Conférence devant le Réseau Frantz Fanon International et Espaces Marx

Face à la Crise de la mondialisation capitaliste : Quelles Alternatives pour l’Afrique ?

, par Demba Moussa Dembélé Ligue internationale de la lutte des peuples Vice-président du Réseau international Frantz Fanon

I) L’IMPACT DE LA CRISE POUR L’AFRIQUE

La transmission de la crise financière à l’économie réelle affectera durement le continent africain qui pourtant n’a aucune responsabilité dans la genèse de cette crise. Selon les prévisions de la Banque africaine de développement (BAD) :

- Le taux de croissance du PIB devrait être de 2,9% en 2009, contre une prévision de 6% avant la crise.

- Il y aurait une contraction de 40% des exportations à cause de la chute de la demande mondiale des matières premières ; de la chute des prix de nombreux produits de base exportés par l’Afrique. Les pertes dues à cette contraction seraient de 383 milliards de dollars.

- Les envois des émigrés devraient chuter également, ce qui aggraverait la situation de certains pays dont ces envois représentent plus de 4% du PIB et beaucoup plus élevés que l’aide publique au développement. En 2007, les envois des expatriés africains s’étaient élevés à plus de 28 milliards de dollars.

- Au vu de ce tableau, la BAD estime que l’Afrique aurait besoin d’au moins 106 milliards de dollars US en 2009 et 2010 pour rétablir le taux de croissance (5-6%) d’avant la crise.

- Pour atteindre un taux de croissance de 7%, jugé indispensable pour réduire de moitié la pauvreté en 2015, les besoins de l’Afrique se monteraient à près de 250 milliards de dollars US, toujours sur deux ans.

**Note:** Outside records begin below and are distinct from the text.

/-- The commands of the L2432, in the order of the table. -/
inductive Instr where
  -- bring-up, power and chip
  | chipReset (dt : Nat) (kind : ResetKind) (resetNHigh : Bool) (strap : Bool) (badRecords : List (Fin 64))
  | clearingDone (dt : Nat)
  | referenceLock (dt : Nat)
  | fbStartupSelftest (dt : Nat) (pass : Bool)
  | understoryStart (dt : Nat) (failedLanes : BitVec 9) (failedCells : List BistCell)
  | bistEnd (dt : Nat) (failedLanes : BitVec 9) (failedCells : List BistCell) (lost : Option (Byte × Byte))
  | powerFail (dt : Nat) (vin : BitVec 16)
  | powerRecoveryReset (dt : Nat) (strap : Bool) (badRecords : List (Fin 64))
  | vinLow (dt : Nat) (vin : BitVec 16)
  | thermal (dt : Nat) (tj : Byte)
  | thermalLimit (dt : Nat) (tj : Byte)
  | coreRail (dt : Nat) (rail : Byte) (mv : BitVec 16)
  | auditSnap (dt : Nat) (path : Path)
  | auditSnapDone (dt : Nat)
  -- time base and domains
  | dlineCalibration (dt : Nat) (taps : Byte) (inRange : Bool)
  | xtalFault (dt : Nat) (ratio : Word)
  | refUnlock (dt : Nat)
  | domainMasterUpdate (dt : Nat) (dom : Dom) (master : T64)
  | holdoverEntry (dt : Nat) (dom : Dom)
  | holdoverLimit (dt : Nat) (dom : Dom)
  | slewDone (dt : Nat) (dom : Dom)
  | timeDisciplineWrite (dt : Nat) (path : Path) (dom : Dom) (value : Word)
  | timeXsnap (dt : Nat) (path : Path)
  | xsnapTaken (dt : Nat)
  | placerEdge (dt : Nat) (placer : Fin 12)
  | ppsPulse (dt : Nat)
  -- host link, rings and doorbells
  | sqTail (dt : Nat) (n : Fin 8) (value : Word)
  | cqHead (dt : Nat) (n : Fin 8) (value : Word)
  | evqHead (dt : Nat) (value : Word)
  | strHead (dt : Nat) (n : Fin 4) (value : Word)
  | heartbeat (dt : Nat)
  | hbLost (dt : Nat)
  | descriptorFetch (dt : Nat) (n : Fin 8) (r : FetchResult)
  | completionWrite (dt : Nat) (r : WriteResult)
  | heldCompletionDelivery (dt : Nat) (r : WriteResult)
  | coalesceTimer (dt : Nat) (ring : OutRing)
  | ptmDialogue (dt : Nat) (masterNs : Option T64)
  | hostRegionReset (dt : Nat) (kind : HostResetKind)
  | linkLoss (dt : Nat)
  | pcieLinkUp (dt : Nat) (speed : BitVec 2)
  | orphanAck (dt : Nat) (path : Path)
  | ringEnable (dt : Nat) (path : Path) (ring : Ring) (value : Word)
  -- registers and the service port
  | registerWrite (dt : Nat) (path : Path) (addr : BitVec 16) (value : Word) (be : BitVec 4)
  | rsLowRead (dt : Nat) (path : Path) (addr : BitVec 16)
  | pswDataRead (dt : Nat) (path : Path)
  | svcWrite (dt : Nat) (addr : BitVec 24) (data : List Word)
  | svcRead (dt : Nat) (addr : BitVec 24) (words : Nat)
  | svcStatus (dt : Nat)
  | svcIdent (dt : Nat)
  | svcFrameAbort (dt : Nat) (write : Bool) (addr : BitVec 24) (data : List Word) (bits : Fin 32) (part : Word)
  | svcDescriptorSubmit (dt : Nat) (d : RawDesc)
  | svcCompletionRead (dt : Nat)
  -- descriptors
  | fenceWait (dt : Nat) (src : Source) (d : Desc)
  | fencePurge (dt : Nat) (src : Source) (d : Desc)
  | nop (dt : Nat) (f : NopForm)
  | slotConfig (dt : Nat) (src : Source) (d : Desc)
  | bankLoad (dt : Nat) (src : Source) (d : Desc)
  | bankSwap (dt : Nat) (src : Source) (d : Desc)
  | modeSet (dt : Nat) (src : Source) (d : Desc)
  | moveAbs (dt : Nat) (src : Source) (d : Desc)
  | moveRel (dt : Nat) (src : Source) (d : Desc)
  | jog (dt : Nat) (src : Source) (d : Desc)
  | softStart (dt : Nat) (src : Source) (d : Desc)
  | stop (dt : Nat) (src : Source) (d : Desc)
  | limitsSet (dt : Nat) (src : Source) (d : Desc)
  | pathSegment (dt : Nat) (src : Source) (d : Desc)
  | pathGroupDefine (dt : Nat) (src : Source) (d : Desc)
  | pathGroupStart (dt : Nat) (src : Source) (d : Desc)
  | pathGroupHold (dt : Nat) (src : Source) (d : Desc)
  | pathGroupResume (dt : Nat) (src : Source) (d : Desc)
  | pathGroupAbort (dt : Nat) (src : Source) (d : Desc)
  | pathGroupRelease (dt : Nat) (src : Source) (d : Desc)
  | gearSet (dt : Nat) (src : Source) (d : Desc)
  | camSet (dt : Nat) (src : Source) (d : Desc)
  | stepConfig (dt : Nat) (src : Source) (d : Desc)
  | homeStall (dt : Nat) (src : Source) (d : Desc)
  | compareArm (dt : Nat) (src : Source) (d : Desc)
  | latchArm (dt : Nat) (src : Source) (d : Desc)
  | latticeLoad (dt : Nat) (src : Source) (d : Desc)
  | latticeRunPass (dt : Nat) (src : Source) (d : Desc)
  | latticeStop (dt : Nat) (src : Source) (d : Desc)
  | latticeUnload (dt : Nat) (src : Source) (d : Desc)
  | gladeLease (dt : Nat) (src : Source) (d : Desc)
  | gladeRelease (dt : Nat) (src : Source) (d : Desc)
  | gladeThin (dt : Nat) (src : Source) (d : Desc)
  | folioWrite (dt : Nat) (src : Source) (d : Desc)
  | folioRead (dt : Nat) (src : Source) (d : Desc)
  | programLoad (dt : Nat) (src : Source) (d : Desc)
  | powerSet (dt : Nat) (src : Source) (d : Desc)
  | powerForce (dt : Nat) (src : Source) (d : Desc)
  | siglinkXfer (dt : Nat) (src : Source) (d : Desc)
  | endpointBind (dt : Nat) (src : Source) (d : Desc)
  | endpointUnbind (dt : Nat) (src : Source) (d : Desc)
  | canSend (dt : Nat) (src : Source) (d : Desc)
  | canCancel (dt : Nat) (src : Source) (d : Desc)
  | canRecover (dt : Nat) (src : Source) (d : Desc)
  | ringMembers (dt : Nat) (src : Source) (d : Desc)
  | publishStart (dt : Nat) (src : Source) (d : Desc)
  | publishEnd (dt : Nat) (src : Source) (d : Desc)
  | tunnel (dt : Nat) (src : Source) (d : Desc)
  | quireArm (dt : Nat) (src : Source) (d : Desc)
  | quireForceTrigger (dt : Nat) (src : Source) (d : Desc)
  | quireStop (dt : Nat) (src : Source) (d : Desc)
  | quireDisarm (dt : Nat) (src : Source) (d : Desc)
  | quireRead (dt : Nat) (src : Source) (d : Desc)
  | checkContextRead (dt : Nat) (src : Source) (d : Desc)
  | checkContextWrite (dt : Nat) (src : Source) (d : Desc)
  | checkContextExchange (dt : Nat) (src : Source) (d : Desc)
  | timeSet (dt : Nat) (src : Source) (d : Desc)
  | timeSetApply (dt : Nat) (dom : Dom)
  | timeSlew (dt : Nat) (src : Source) (d : Desc)
  | tallyRead (dt : Nat) (src : Source) (d : Desc)
  | calendarSet (dt : Nat) (src : Source) (d : Desc)
  | safetyRecordWrite (dt : Nat) (src : Source) (d : Desc)
  | safetyConfirm (dt : Nat) (src : Source) (d : Desc)
  | lifecycleChange (dt : Nat) (src : Source) (d : Desc)
  | parkRecordWrite (dt : Nat) (src : Source) (d : Desc)
  | lifeReq (dt : Nat) (value : Word)
  | lifecycleCommit (dt : Nat)
  -- lanes and jobs
  | laneSelftest (dt : Nat) (lane : Fin 9) (failedOp : Option Byte)
  | jobReady (dt : Nat) (owner : Owner) (sched : Sched)
  | jobGrant (dt : Nat)
  | endLeaf (dt : Nat) (l : LaneOp)
  | rpt (dt : Nat) (l : LaneOp) (count : BitVec 8) (body : BitVec 4)
  | skip (dt : Nat) (l : LaneOp) (cond : BitVec 4) (k : BitVec 6)
  | ldg (dt : Nat) (l : LaneOp) (a : Fin 16) (p : Fin 4) (mod : BitVec 2) (offset : BitVec 12) (ecc : Ecc)
  | stg (dt : Nat) (l : LaneOp) (a : Fin 16) (p : Fin 4) (mod : BitVec 2) (offset : BitVec 12)
  | ldf (dt : Nat) (l : LaneOp) (a : Fin 16) (b : Fin 16) (table : Fin 32) (ecc : Ecc)
  | ldi (dt : Nat) (l : LaneOp) (a : Fin 16) (imm : BitVec 22)
  | ldin (dt : Nat) (l : LaneOp) (a : Fin 16) (input : BitVec 4)
  | out (dt : Nat) (l : LaneOp) (b : Fin 16) (output : BitVec 3)
  | mov (dt : Nat) (l : LaneOp) (a : Fin 16) (b : Fin 16)
  | add (dt : Nat) (l : LaneOp) (a : Fin 16) (b : Fin 16) (c : Fin 16)
  | sub (dt : Nat) (l : LaneOp) (a : Fin 16) (b : Fin 16) (c : Fin 16)
  | abs (dt : Nat) (l : LaneOp) (a : Fin 16) (b : Fin 16)
  | mul (dt : Nat) (l : LaneOp) (a : Fin 16) (b : Fin 16) (c : Fin 16) (round : Bool)
  | min (dt : Nat) (l : LaneOp) (a : Fin 16) (b : Fin 16) (c : Fin 16)
  | max (dt : Nat) (l : LaneOp) (a : Fin 16) (b : Fin 16) (c : Fin 16)
  | clmp (dt : Nat) (l : LaneOp) (a : Fin 16) (b : Fin 16) (c : Fin 16)
  | shl (dt : Nat) (l : LaneOp) (a : Fin 16) (b : Fin 16) (n : BitVec 5)
  | asr (dt : Nat) (l : LaneOp) (a : Fin 16) (b : Fin 16) (n : BitVec 5)
  | cmp (dt : Nat) (l : LaneOp) (b : Fin 16) (c : Fin 16)
  | sel (dt : Nat) (l : LaneOp) (a : Fin 16) (b : Fin 16) (c : Fin 16) (cond : BitVec 4)
  | macz (dt : Nat) (l : LaneOp) (acc : Fin 2) (b : Fin 16) (c : Fin 16) (e : BitVec 5) (bank : Bool)
  | mac (dt : Nat) (l : LaneOp) (acc : Fin 2) (b : Fin 16) (c : Fin 16) (e : BitVec 5) (bank : Bool)
  | msu (dt : Nat) (l : LaneOp) (acc : Fin 2) (b : Fin 16) (c : Fin 16) (e : BitVec 5) (bank : Bool)
  | accadd (dt : Nat) (l : LaneOp) (acc : Fin 2) (b : Fin 16) (n : BitVec 6)
  | ext (dt : Nat) (l : LaneOp) (a : Fin 16) (acc : Fin 2) (n : BitVec 6) (round : Bool)
  | accclr (dt : Nat) (l : LaneOp) (acc : Fin 2)
  | mxs (dt : Nat) (l : LaneOp) (a : Fin 16) (p : Fin 4) (n : BitVec 12)
  | mns (dt : Nat) (l : LaneOp) (a : Fin 16) (p : Fin 4) (n : BitVec 12)
  | mxa (dt : Nat) (l : LaneOp) (a : Fin 16) (p : Fin 4) (n : BitVec 12)
  | midx (dt : Nat) (l : LaneOp) (a : Fin 16)
  | pset (dt : Nat) (l : LaneOp) (p : Fin 4) (x : BitVec 12)
  | plen (dt : Nat) (l : LaneOp) (p : Fin 4) (x : BitVec 12)
  | pstep (dt : Nat) (l : LaneOp) (p : Fin 4) (x : BitVec 12)
  | leaf (dt : Nat) (l : LaneOp) (ident : Byte) (words : BitVec 12)
  | jobDeadline (dt : Nat) (owner : Owner) (sched : Sched)
  | govWindow (dt : Nat)
  | boostExpiry (dt : Nat)
  -- Glade
  | thinMove (dt : Nat) (hit : Option (Nat × Ecc) := none)
  | thinSkip (dt : Nat)
  | gladeLoadWindow (dt : Nat)
  | scrubRead (dt : Nat) (mem : EccMem) (addr : Nat) (ecc : Ecc)
  -- slots and motion
  | controlCycle (dt : Nat) (slot : Fin 32) (sched : Sched)
  | applyInstant (dt : Nat) (slot : Fin 32) (sched : Sched)
  | microstep (dt : Nat) (slot : Fin 32)
  | coarseStep (dt : Nat) (slot : Fin 32)
  | coarseIdle (dt : Nat) (slot : Fin 32)
  -- feedback and pins
  | encEdge (dt : Nat) (port : Fin 2) (line : EncLine) (held : Nat)
  | encZEdge (dt : Nat) (port : Fin 2) (held : Nat)
  | hallEdge (dt : Nat) (lines : BitVec 3) (held : Nat)
  | encStandstill (dt : Nat) (port : Fin 3)
  | tpInputEdge (dt : Nat) (pin : Fin 4) (level : Bool)
  | tpMergeEnd (dt : Nat) (pin : Fin 4)
  | pinStuck (dt : Nat) (pin : Fin 4)
  | compareWindow (dt : Nat) (u : Fin 16)
  | latticeWindow (dt : Nat) (n : Fin 4)
  -- signature links and the identity bus
  | cmdSignature (dt : Nat) (ep : Fin 12)
  | replySignature (dt : Nat) (ep : Fin 12) (data : List Byte)
  | replyMissing (dt : Nat) (ep : Fin 12)
  | identPoll (dt : Nat) (ep : Fin 12)
  | identReply (dt : Nat) (ep : Fin 12) (ident : List Byte) (arrival : Arrival)
  | xferStart (dt : Nat) (link : Fin 4) (inbound : List Byte)
  | arspRead (dt : Nat) (ep : Fin 12) (data : List Byte)
  | siglinkEnable (dt : Nat) (path : Path) (link : Fin 4) (value : Word)
  | idEnable (dt : Nat) (path : Path) (value : Word)
  | idRescan (dt : Nat) (path : Path) (value : Word)
  | idRecordRead (dt : Nat) (record : Fin 8) (r : IdRead)
  -- local power outputs
  | powerReload (dt : Nat) (ch : Fin 3) (trips : BitVec 2)
  | swnCrossing (dt : Nat) (ch : Fin 3) (edge : EdgeType)
  | trip (dt : Nat) (t : Fin 2)
  | blankWindowEnd (dt : Nat) (t : Fin 2) (active : Bool)
  | tripClear (dt : Nat) (path : Path) (value : Word) (active : BitVec 2)
  | powerForceWrite (dt : Nat) (path : Path) (value : Word)
  | hallHoldExpiry (dt : Nat)
  -- the Norrak ring
  | nkLinkUp (dt : Nat) (link : Fin 2)
  | nkLinkDown (dt : Nat) (link : Fin 2)
  | helloSend (dt : Nat)
  | helloRx (dt : Nat) (link : Fin 2) (hdr : NkHdr) (h : Hello)
  | heardTimeout (dt : Nat)
  | breakRx (dt : Nat) (link : Fin 2) (hdr : NkHdr) (pos : Fin 16) (brokenLink : Fin 2) (stamp : T32)
  | syncSend (dt : Nat)
  | syncRx (dt : Nat) (link : Fin 2)
  | syncRespRx (dt : Nat) (link : Fin 2) (t2 : T32) (t3 : T32)
  | syncTimeout (dt : Nat) (link : Fin 2)
  | trajSend (dt : Nat) (slot : Fin 32)
  | trajRx (dt : Nat) (link : Fin 2) (hdr : NkHdr) (p : TrajPayload)
  | eventFrameRx (dt : Nat) (link : Fin 2) (hdr : NkHdr) (rec : BitVec 256)
  | tunnelReqRx (dt : Nat) (link : Fin 2) (hdr : NkHdr) (ident : BitVec 16) (ds : List RawDesc)
  | tunnelRspRx (dt : Nat) (link : Fin 2) (hdr : NkHdr) (ident : BitVec 16) (cpls : List (BitVec 256)) (data : List Byte := [])
  | linkctlRx (dt : Nat) (link : Fin 2) (ctl : Vector LinkCtl 4)
  | linkctlTimer (dt : Nat) (link : Fin 2)
  | retxTimeout (dt : Nat) (link : Fin 2) (vc : Fin 4)
  | commitActivate (dt : Nat) (k : Fin 16)
  | commitStop (dt : Nat) (k : Fin 16)
  -- CAN FD
  | canEligible (dt : Nat) (c : Fin 2)
  | canSof (dt : Nat) (c : Fin 2)
  | canTxDone (dt : Nat) (c : Fin 2) (tdc : Option (BitVec 8))
  | canRxFrame (dt : Nat) (c : Fin 2) (f : CanFrame) (sofAge : Nat)
  | canErrorFrame (dt : Nat) (c : Fin 2) (e : CanErr) (dataPhase : Bool) (tecInc : Nat) (recInc : Nat)
  | canRecoveryDone (dt : Nat) (c : Fin 2)
  | refMessageSend (dt : Nat) (c : Fin 2)
  | refMessageRx (dt : Nat) (c : Fin 2) (count : BitVec 6) (rank : BitVec 3) (prevSof : BitVec 48)
  | canWindowOpen (dt : Nat) (c : Fin 2) (w : Fin 16)
  | canWindowClose (dt : Nat) (c : Fin 2) (w : Fin 16)
  -- Quire and check units
  | quireSample (dt : Nat) (lo : Ecc := .clean) (hi : Ecc := .clean)
  | streamChunkTimer (dt : Nat) (ring : Fin 4)
  | chkEnable (dt : Nat) (path : Path) (u : Fin 8) (value : Word)
  -- Firebreak
  | sinInputChange (dt : Nat) (ch : Fin 4) (released : Bool)
  | demandAccept (dt : Nat) (ch : Fin 4)
  | releaseAccept (dt : Nat) (ch : Fin 4)
  | discrepancy (dt : Nat) (input : Fin 2)
  | ss1Timeout (dt : Nat) (group : Fin 8)
  | ss1Limit (dt : Nat) (group : Fin 8)
  | fbSpeedWindow (dt : Nat)
  | stoTestPulse (dt : Nat) (lowDuring : Bool) (highAfter : Bool)
  | epStoTimeout (dt : Nat) (ep : Fin 12)
  | edmInput (dt : Nat) (e : Fin 2) (isOpen : Bool)
  | edmTimeout (dt : Nat) (e : Fin 2)
  | edmAck (dt : Nat) (path : Path)
  | fbConfirmWrite (dt : Nat) (value : Word)
  | fbTimebaseCheck (dt : Nat) (advance : Nat)
  | fbSupplyFault (dt : Nat)
  | fbScrub (dt : Nat) (ecc : Ecc)
  | fbRecordCheck (dt : Nat) (crcGood : Bool)
  | fbLogicSelftest (dt : Nat) (pass : Bool)
  | fbInputTest (dt : Nat) (pass : Bool)
  | fbWatchdogMiss (dt : Nat)
  | selfFaultStoForce (dt : Nat)
  -- faults and events
  | faultAck (dt : Nat) (path : Path)
  | ledgerClear (dt : Nat) (path : Path) (mask : BitVec 7)
  | faultEvtTestWrite (dt : Nat) (path : Path) (value : Word)
  | eventWrite (dt : Nat) (r : WriteResult)
  | handlingStart (dt : Nat) (ledger : Fin 7) (entry : Fin 32)
  -- tallies, calendar and park
  | tallyPeriodic (dt : Nat)
  | tallySnap (dt : Nat) (path : Path)
  | tallyRefresh (dt : Nat)
  | vbackupLoss (dt : Nat)
  | parkEndpointTimeout (dt : Nat) (entry : Fin 4)
  -- rows added at the end of the table
  | timeSlewApply (dt : Nat) (dom : Dom)
  | latchUpdatePoint (dt : Nat) (u : Fin 16)
  | canCycleStart (dt : Nat) (c : Fin 2)
  | resetNRelease (dt : Nat) (strap : Bool) (badRecords : List (Fin 64))
  | powerGoodFall (dt : Nat) (railLost : Bool)
  | pcieLinkDown (dt : Nat)
  | svcUnknownCommand (dt : Nat)
  | nkBadFrame (dt : Nat) (link : Fin 2) (vc : Fin 4)
  | junctionBelowRange (dt : Nat) (tj : Byte)
  deriving DecidableEq, Repr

- Mais l’Afrique ne peut compter sur « l’aide » au développement dans le contexte de la crise mondiale actuelle. D’ailleurs, aucune promesse dans le passé n’a jamais été complètement honorée. Celle de Gleneagles (Ecosse) prise en 2005, consistant à doubler « l’aide » à l’Afrique pour la porter à 50 milliards de dollars par an à partir de 2010, ne sera pas tenue non plus. Le manque à gagner serait de 20 milliards de dollars, selon la Banque mondiale.

II) QUELS ENSEIGNEMENTS POUR L’AFRIQUE ?

Certains ont dit que la crise annonce la fin des incertitudes. Sans aucun, la crise annonce-t-elle la fin de l’arrogance néolibérale, l’effondrement du fondamentalisme du marché, qui a sa source dans le concept de « la main invisible » d’Adam Smith, présenté comme « le père spirituel » du capitalisme. A propos du fondamentalisme du marché, voici la réflexion de Rowan Williams, Archevêque de Canterbury. Rappelant l’analyse de Marx à propos de l’aliénation, l’Archevêque offre la réflexion suivante :

« Nous en sommes venus à parler des capitaux ou du marché comme s’il s’agissait d’individus agissant en fonction d’objectifs et de stratégies propres, capables de faire des choix et de délibérer raisonnablement des moyens d’atteindre un but. Nous oublions que c’est nous qui avons créé ces entités. Les marchés ne sont que des assortiments de pratiques, d’habitudes et de conventions surgies d’un mélange de choix et de possibilités. Dès lors que nous parlons d’eux comme s’ils menaient leur vie indépendamment des actions et des relations humaines, nous tombons dans des erreurs destructrices. » [1]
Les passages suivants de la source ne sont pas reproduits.